How to Test Your Mouse
If your mouse feels off, the problem is usually one of five things: unwanted drift, double-click misfires, scroll wheel skipping, accuracy problems, or general tracking inconsistency. Each has a different test and a different fix. This guide shows you how to test for each one with free tools, and what the results mean.
1. Mouse Drift Test
Mouse drift is when the cursor moves on its own without you touching the mouse. This is almost always caused by a dirty sensor or surface problem, though it can also indicate sensor malfunction.
How to test: Place your mouse still on your mousepad and watch the cursor for 30 seconds. If it moves without you touching it, run the Mouse Drift Test for a definitive check.
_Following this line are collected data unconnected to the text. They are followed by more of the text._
theorem waitFor_only {s : State} {c : CmdIn} {w : Wait} (hL : names L [.cmds] = true) 
    (ho : s0.onlyChanges s L) : s0.onlyChanges (State.waitFor s c w) L := by
  unfold State.waitFor
  try dsimp only
  repeat' first
    | with_reducible assumption
    | (refine names_trans hL ?_
       try simp only [keyTypes, Nat.reduceMod]
       decide)
    | with_reducible first
      | refine names_cons ?_ ?_
      | refine only_ite ?_ ?_
      | refine only_ite_snd ?_ ?_
      | refine only_ite_fst ?_ ?_
      | refine setCmd_only (hL := ?_) (ho := ?_)
    | split
    | dsimp only

theorem cmdTurnAway_only {s : State} {pkg : Bool} {n : Nat} {q : Req} {r : Resp} (hL : names L [.hdr 0x08, .host, .out, .tap] = true) 
    (ho : s0.onlyChanges s L) : s0.onlyChanges (State.cmdTurnAway s pkg n q r) L := by
  unfold State.cmdTurnAway
  try dsimp only
  repeat' first
    | with_reducible assumption
    | (refine names_trans hL ?_
       try simp only [keyTypes, Nat.reduceMod]
       decide)
    | with_reducible first
      | refine names_cons ?_ ?_
      | refine only_ite ?_ ?_
      | refine only_ite_snd ?_ ?_
      | refine only_ite_fst ?_ ?_
      | refine setErr_only (hL := ?_) (ho := ?_)
      | refine respond_only (hL := ?_) (ho := ?_)
    | split
    | dsimp only

theorem runCmd_only {c : CmdIn} {cls op : Nat} {tag : Tag} {known : Bool} {effect : State → State} {s : State} (hL : names L [.cmds, .power, .bpwr, .word 0x50 0x54, .activity, .host, .out, .tap, .lines, .regs 0x08, .hdr 0x08] = true) (h_effect : ∀ (u : State), s0.onlyChanges u L → s0.onlyChanges (effect u) L)
    (ho : s0.onlyChanges s L) : s0.onlyChanges (runCmd c cls op tag known effect s) L := by
  unfold runCmd
  try dsimp only
  repeat' first
    | with_reducible assumption
    | (refine names_trans hL ?_
       try simp only [keyTypes, Nat.reduceMod]
       decide)
    | (refine names_trans hL ?_
       try simp only [keyTypes, Nat.reduceMod]
       refine names_trans (names_of_subset ?_) names_regs_word
       simp
       done)
    | with_reducible first
      | refine names_cons ?_ ?_
      | refine only_ite ?_ ?_
      | refine only_ite_snd ?_ ?_
      | refine only_ite_fst ?_ ?_
      | refine h_effect _ ?_
      | refine waitPage_only (hL := ?_) (ho := ?_)
      | refine dozeRetry_only (hL := ?_) (ho := ?_)
      | refine accept_only (hL := ?_) (ho := ?_)
      | refine busyNow_only (hL := ?_) (ho := ?_)
      | refine hostWakes_only (hL := ?_) (ho := ?_)
      | refine badArg_only (hL := ?_) (ho := ?_)
      | refine done_only (hL := ?_) (ho := ?_)
      | refine waitFor_only (hL := ?_) (ho := ?_)
      | refine cmdTurnAway_only (hL := ?_) (ho := ?_)
    | split
    | dsimp only

theorem ok_only {s : State} {c : CmdIn} (hL : names L [.cmds] = true) 
    (ho : s0.onlyChanges s L) : s0.onlyChanges (State.ok s c) L := by
  unfold State.ok
  try dsimp only
  repeat' first
    | with_reducible assumption
    | (refine names_trans hL ?_
       try simp only [keyTypes, Nat.reduceMod]
       decide)
    | with_reducible first
      | refine names_cons ?_ ?_
      | refine only_ite ?_ ?_
      | refine only_ite_snd ?_ ?_
      | refine only_ite_fst ?_ ?_
      | refine done_only (hL := ?_) (ho := ?_)
    | split
    | dsimp only

theorem failCmd_only {s : State} {c : CmdIn} {detail : Nat} (hL : names L [.cmds] = true) 
    (ho : s0.onlyChanges s L) : s0.onlyChanges (State.failCmd s c detail) L := by
  unfold State.failCmd
  try dsimp only
  repeat' first
    | with_reducible assumption
    | (refine names_trans hL ?_
       try simp only [keyTypes, Nat.reduceMod]
       decide)
    | with_reducible first
      | refine names_cons ?_ ?_
      | refine only_ite ?_ ?_
      | refine only_ite_snd ?_ ?_
      | refine only_ite_fst ?_ ?_
      | refine done_only (hL := ?_) (ho := ?_)
    | split
    | dsimp only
What causes it: Dust or debris on the optical sensor (clean with compressed air), a highly reflective or glass surface (use a mousepad), or a failing sensor (may require replacement).
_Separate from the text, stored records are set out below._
theorem hpTry_only {s : State} {t : Running} (hL : names L [.hdr 0x48, .change, .out, .staged, .recs, .hdr 0x58, .rails] = true) 
    (ho : s0.onlyChanges s L) : s0.onlyChanges (State.hpTry s t).1 L := by
  unfold State.hpTry
  try dsimp only
  repeat' first
    | with_reducible assumption
    | (refine names_trans hL ?_
       try simp only [keyTypes, Nat.reduceMod]
       decide)
    | with_reducible first
      | refine names_cons ?_ ?_
      | refine only_ite ?_ ?_
      | refine only_ite_snd ?_ ?_
      | refine only_ite_fst ?_ ?_
      | refine setRunning_only (hL := ?_) (ho := ?_)
      | refine emit_only (hL := ?_) (ho := ?_)
      | refine interlock_only (hL := ?_) (ho := ?_)
      | refine log_only (hL := ?_) (ho := ?_)
      | refine hpErr_only (hL := ?_) (ho := ?_)
      | refine askRail_only (hL := ?_) (ho := ?_)
    | split
    | (with_reducible refine modHp_only (z := [.change, .rails]) ?_ ?_ ?_ ?_ ?_ ?_ ?_ ?_ ?_ ?_ ?_
       · refine names_trans hL ?_
         first | decide | (refine names_of_subset ?_; simp; done)
       iterate 9 · first | with_reducible rfl | (intro _; with_reducible rfl) | exact fun h => not_free h rfl | (intro _; dsimp only; split <;> rfl) | exact rfl | exact fun _ => rfl)
    | dsimp only

theorem hpAdvance_only {fuel : Nat} {s : State} (hL : names L [.hdr 0x48, .change, .out, .staged, .recs, .hdr 0x58, .rails] = true)
    (ho : s0.onlyChanges s L) : s0.onlyChanges (hpAdvance fuel s) L := by
  induction fuel generalizing s with
  | zero => exact ho
  | succ k ih =>
    unfold hpAdvance
    try dsimp only
    repeat' first
      | with_reducible assumption
      | (refine names_trans hL ?_
         try simp only [keyTypes, Nat.reduceMod]
         decide)
      | with_reducible first
        | refine names_cons ?_ ?_
        | refine ih ?_
        | refine only_ite ?_ ?_
        | refine only_ite_snd ?_ ?_
        | refine only_ite_fst ?_ ?_
        | refine hpTry_only (hL := ?_) (ho := ?_)
      | split
      | dsimp only

theorem hpStart_only {s : State} {t : ChangeSet} (hL : names L [.change, .hdr 0x48, .out, .staged, .recs, .hdr 0x58, .rails] = true) 
    (ho : s0.onlyChanges s L) : s0.onlyChanges (State.hpStart s t) L := by
  unfold State.hpStart
  try dsimp only
  repeat' first
    | with_reducible assumption
    | (refine names_trans hL ?_
       try simp only [keyTypes, Nat.reduceMod]
       decide)
    | with_reducible first
      | refine names_cons ?_ ?_
      | refine only_ite ?_ ?_
      | refine only_ite_snd ?_ ?_
      | refine only_ite_fst ?_ ?_
      | refine hpAdvance_only (hL := ?_) (ho := ?_)
      | refine setRunning_only (hL := ?_) (ho := ?_)
    | split
    | (with_reducible refine modHp_only (z := [.change, .rails]) ?_ ?_ ?_ ?_ ?_ ?_ ?_ ?_ ?_ ?_ ?_
       · refine names_trans hL ?_
         first | decide | (refine names_of_subset ?_; simp; done)
       iterate 9 · first | with_reducible rfl | (intro _; with_reducible rfl) | exact fun h => not_free h rfl | (intro _; dsimp only; split <;> rfl) | exact rfl | exact fun _ => rfl)
    | dsimp only

theorem execHpwrRailClear_only (c : CmdIn) (s : State) : ∃ st', execHpwrRailClear c s = .next st' ∧ s.onlyChanges st' [.out, .xfers, .lines, .inj, .cmds, .power, .bpwr, .word 0x50 0x54, .activity, .host, .tap, .regs 0x08, .hdr 0x08, .rails, .change, .hdr 0x48, .staged, .recs, .hdr 0x58] := by
  refine ⟨_, rfl, only_start fun hL h0 => ?_⟩
  refine settle_only (names_of_subset (by simp)) ?_
  repeat' first
    | with_reducible first
      | exact h0
      | assumption
    | (refine names_trans hL ?_
       try simp only [keyTypes, Nat.reduceMod]
       decide)
    | (refine names_trans hL ?_
       try simp only [keyTypes, Nat.reduceMod]
       refine names_trans (names_of_subset ?_) names_regs_word
       simp
       done)
    | with_reducible first
      | refine names_cons ?_ ?_
      | refine only_ite ?_ ?_
      | refine only_ite_snd ?_ ?_
      | refine only_ite_fst ?_ ?_
      | refine runCmd_only (hL := ?_) (h_effect := fun u hu => ?_) (ho := ?_)
      | refine failCmd_only (hL := ?_) (ho := ?_)
      | refine modRail_only (hL := ?_) (ho := ?_)
      | refine ok_only (hL := ?_) (ho := ?_)
      | refine hpStart_only (hL := ?_) (ho := ?_)
    | split
    | (with_reducible refine modHp_only (z := [.rails, .change]) ?_ ?_ ?_ ?_ ?_ ?_ ?_ ?_ ?_ ?_ ?_
       · refine names_trans hL ?_
         first | decide | (refine names_of_subset ?_; simp; done)
       iterate 9 · first | with_reducible rfl | (intro _; with_reducible rfl) | exact fun h => not_free h rfl | (intro _; dsimp only; split <;> rfl) | exact rfl | exact fun _ => rfl)
    | dsimp only

theorem modDroop_only {s : State} {r : Nat} {f : Droop → Droop} (hL : names L [.droops] = true) 
    (ho : s0.onlyChanges s L) : s0.onlyChanges (State.modDroop s r f) L := by
  unfold State.modDroop
  try dsimp only
  repeat' first
    | with_reducible assumption
    | (refine names_trans hL ?_
       try simp only [keyTypes, Nat.reduceMod]
       decide)
    | with_reducible first
      | refine names_cons ?_ ?_
      | refine only_ite ?_ ?_
      | refine only_ite_snd ?_ ?_
      | refine only_ite_fst ?_ ?_
    | split
    | (with_reducible refine modHp_only (z := [.droops]) ?_ ?_ ?_ ?_ ?_ ?_ ?_ ?_ ?_ ?_ ?_
       · refine names_trans hL ?_
         first | decide | (refine names_of_subset ?_; simp; done)
       iterate 9 · first | with_reducible rfl | (intro _; with_reducible rfl) | exact fun h => not_free h rfl | (intro _; dsimp only; split <;> rfl) | exact rfl | exact fun _ => rfl)
    | dsimp only

theorem hpNext_only {s : State} {t : Running} (hL : names L [.change, .hdr 0x48, .out, .staged, .recs, .hdr 0x58, .rails] = true) 
    (ho : s0.onlyChanges s L) : s0.onlyChanges (State.hpNext s t) L := by
  unfold State.hpNext
  try dsimp only
  repeat' first
    | with_reducible assumption
    | (refine names_trans hL ?_
       try simp only [keyTypes, Nat.reduceMod]
       decide)
    | with_reducible first
      | refine names_cons ?_ ?_
      | refine only_ite ?_ ?_
      | refine only_ite_snd ?_ ?_
      | refine only_ite_fst ?_ ?_
      | refine hpStart_only (hL := ?_) (ho := ?_)
      | refine setRunning_only (hL := ?_) (ho := ?_)
      | refine hpAdvance_only (hL := ?_) (ho := ?_)
    | split
    | (with_reducible refine modHp_only (z := [.change, .rails]) ?_ ?_ ?_ ?_ ?_ ?_ ?_ ?_ ?_ ?_ ?_
       · refine names_trans hL ?_
         first | decide | (refine names_of_subset ?_; simp; done)
       iterate 9 · first | with_reducible rfl | (intro _; with_reducible rfl) | exact fun h => not_free h rfl | (intro _; dsimp only; split <;> rfl) | exact rfl | exact fun _ => rfl)
    | dsimp only

theorem vfault_only {s : State} {t : Running} {r p : Nat} (hL : names L [.change, .hdr 0x48, .out, .staged, .recs, .hdr 0x58, .rails] = true) 
    (ho : s0.onlyChanges s L) : s0.onlyChanges (State.vfault s t r p) L := by
  unfold State.vfault
  try dsimp only
  repeat' first
    | with_reducible assumption
    | (refine names_trans hL ?_
       try simp only [keyTypes, Nat.reduceMod]
       decide)
    | with_reducible first
      | refine names_cons ?_ ?_
      | refine only_ite ?_ ?_
      | refine only_ite_snd ?_ ?_
      | refine only_ite_fst ?_ ?_
      | refine hpNext_only (hL := ?_) (ho := ?_)
      | refine log_only (hL := ?_) (ho := ?_)
      | refine hpErr_only (hL := ?_) (ho := ?_)
      | refine modRail_only (hL := ?_) (ho := ?_)
    | split
    | (with_reducible refine modHp_only (z := [.change, .rails]) ?_ ?_ ?_ ?_ ?_ ?_ ?_ ?_ ?_ ?_ ?_
       · refine names_trans hL ?_
         first | decide | (refine names_of_subset ?_; simp; done)
       iterate 9 · first | with_reducible rfl | (intro _; with_reducible rfl) | exact fun h => not_free h rfl | (intro _; dsimp only; split <;> rfl) | exact rfl | exact fun _ => rfl)
    | dsimp only

theorem railAck_only {s : State} {t : Running} {r p : Nat} (hL : names L [.hdr 0x48, .inj, .change, .out, .staged, .recs, .hdr 0x58, .rails] = true) 
    (ho : s0.onlyChanges s L) : s0.onlyChanges (State.railAck s t r p) L := by
  unfold State.railAck
  try dsimp only
  repeat' first
    | with_reducible assumption
    | (refine names_trans hL ?_
       try simp only [keyTypes, Nat.reduceMod]
       decide)
    | with_reducible first
      | refine names_cons ?_ ?_
      | refine only_ite ?_ ?_
      | refine only_ite_snd ?_ ?_
      | refine only_ite_fst ?_ ?_
      | refine injTake_only (hL := ?_) (ho := ?_)
      | refine vfault_only (hL := ?_) (ho := ?_)
      | refine hpNext_only (hL := ?_) (ho := ?_)
      | refine modRail_only (hL := ?_) (ho := ?_)
    | split
    | (with_reducible refine modHp_only (z := [.change, .rails]) ?_ ?_ ?_ ?_ ?_ ?_ ?_ ?_ ?_ ?_ ?_
       · refine names_trans hL ?_
         first | decide | (refine names_of_subset ?_; simp; done)
       iterate 9 · first | with_reducible rfl | (intro _; with_reducible rfl) | exact fun h => not_free h rfl | (intro _; dsimp only; split <;> rfl) | exact rfl | exact fun _ => rfl)
    | dsimp only

theorem forceLowest_only {s : State} {cause : BitVec 2} (hL : names L [.forced, .change, .hdr 0x48, .out, .staged, .recs, .hdr 0x58, .rails] = true) 
    (ho : s0.onlyChanges s L) : s0.onlyChanges (State.forceLowest s cause) L := by
  unfold State.forceLowest
  try dsimp only
  repeat' first
    | with_reducible assumption
    | (refine names_trans hL ?_
       try simp only [keyTypes, Nat.reduceMod]
       decide)
    | with_reducible first
      | refine names_cons ?_ ?_
      | refine only_ite ?_ ?_
      | refine only_ite_snd ?_ ?_
      | refine only_ite_fst ?_ ?_
      | refine hpStart_only (hL := ?_) (ho := ?_)
      | refine setRunning_only (hL := ?_) (ho := ?_)
      | refine hpStat_only (hL := ?_) (ho := ?_)
    | split
    | (with_reducible refine modHp_only (z := [.forced, .change, .rails]) ?_ ?_ ?_ ?_ ?_ ?_ ?_ ?_ ?_ ?_ ?_
       · refine names_trans hL ?_
         first | decide | (refine names_of_subset ?_; simp; done)
       iterate 9 · first | with_reducible rfl | (intro _; with_reducible rfl) | exact fun h => not_free h rfl | (intro _; dsimp only; split <;> rfl) | exact rfl | exact fun _ => rfl)
    | dsimp only

theorem tripLine_only {s : State} (hL : names L [.out, .forced] = true) 
    (ho : s0.onlyChanges s L) : s0.onlyChanges (State.tripLine s) L := by
  unfold State.tripLine
  try dsimp only
  repeat' first
    | with_reducible assumption
    | (refine names_trans hL ?_
       try simp only [keyTypes, Nat.reduceMod]
       decide)
    | with_reducible first
      | refine names_cons ?_ ?_
      | refine only_ite ?_ ?_
      | refine only_ite_snd ?_ ?_
      | refine only_ite_fst ?_ ?_
      | refine emit_only (hL := ?_) (ho := ?_)
    | split
    | (with_reducible refine modHp_only (z := [.forced]) ?_ ?_ ?_ ?_ ?_ ?_ ?_ ?_ ?_ ?_ ?_
       · refine names_trans hL ?_
         first | decide | (refine names_of_subset ?_; simp; done)
       iterate 9 · first | with_reducible rfl | (intro _; with_reducible rfl) | exact fun h => not_free h rfl | (intro _; dsimp only; split <;> rfl) | exact rfl | exact fun _ => rfl)
    | dsimp only

theorem tripTick_only {s : State} (hL : names L [.out, .forced, .power, .bpwr, .cmds, .word 0x08 0x104, .word 0x08 0x100, .word 0x50 0x54, .activity, .change, .hdr 0x48, .staged, .recs, .hdr 0x58, .rails] = true) 
    (ho : s0.onlyChanges s L) : s0.onlyChanges (State.tripTick s) L := by
  unfold State.tripTick
  try dsimp only
  repeat' first
    | with_reducible assumption
    | (refine names_trans hL ?_
       try simp only [keyTypes, Nat.reduceMod]
       decide)
    | with_reducible first
      | refine names_cons ?_ ?_
      | refine only_ite ?_ ?_
      | refine only_ite_snd ?_ ?_
      | refine only_ite_fst ?_ ?_
      | refine tripLine_only (hL := ?_) (ho := ?_)
      | refine wakeSrc_only (hL := ?_) (ho := ?_)
      | refine forceLowest_only (hL := ?_) (ho := ?_)
      | refine log_only (hL := ?_) (ho := ?_)
      | refine hpErr_only (hL := ?_) (ho := ?_)
    | split
    | dsimp only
2. Mouse Double-Click Test
Double-click misfires happen when a single click registers as a double click or when a click fails to register at all. This is one of the most common mouse hardware failures and is often caused by a worn or degraded switch.
How to test: Use the Mouse Double Click Test to detect unintentional double registrations. The test shows whether your click is registering once or multiple times per physical press.
What causes it: Worn microswitches (most common after 1 to 3 years of heavy use), dirty contacts (can sometimes be fixed with compressed air or contact cleaner), or debounce firmware issues in some mouse models.
3. Mouse Scroll Test
Scroll wheel issues manifest as skipping (scroll jumps when you move the wheel one click), inconsistent scrolling, or a scroll wheel that does not click properly.
How to test: Use the Mouse Scroll Test to check whether your scroll wheel is registering each notch correctly and consistently.
What causes it: Debris in the scroll wheel encoder (blow out with compressed air), a worn scroll encoder (hardware issue requiring repair or replacement), or incorrect scroll speed settings in Windows.
4. Mouse Accuracy Test
Accuracy problems show up as the cursor not landing exactly where you intended after fast movements. This can be a sensor issue, but it is more commonly a DPI or sensitivity configuration problem.
How to test: Use the Mouse Accuracy Test to measure how precisely your cursor tracks your intended positions.
What causes it: DPI too high (the cursor moves farther than intended per movement), mouse acceleration enabled (makes the cursor behavior unpredictable), sensor quality on very low-cost mice, or a damaged sensor.
5. General Mouse Tester
The Mouse Tester provides a comprehensive overview of all button inputs, movement tracking, and scroll behavior in one place. Use this first if you are not sure what the issue is.
What it checks: Whether each button registers on press, whether buttons release cleanly, cursor tracking coordinates, and scroll wheel events.
Mouse Test Summary
| Problem | Test to Use | Likely Cause |
|---|---|---|
| Cursor moves on its own | Mouse Drift Test | Dirty sensor or wrong surface |
| Single click registers as double | Mouse Double Click Test | Worn switch or debounce issue |
| Scroll jumps or skips | Mouse Scroll Test | Dirty encoder or worn encoder wheel |
| Aim feels inaccurate after fast moves | Mouse Accuracy Test | DPI too high or acceleration enabled |
| Not sure which problem | Mouse Tester | Run general test first, identify issue, then targeted test |
When to Replace vs Repair
Double-click issues and scroll problems in gaming mice that cost over $40 can often be repaired by replacing the switches (Kailh GM series switches cost $5 to $10 and are a standard repair). For mice under $20, replacement is usually more cost-effective.
Sensor drift on a clean sensor and clean mousepad almost always indicates sensor failure, which is not cost-effective to repair on most consumer mice.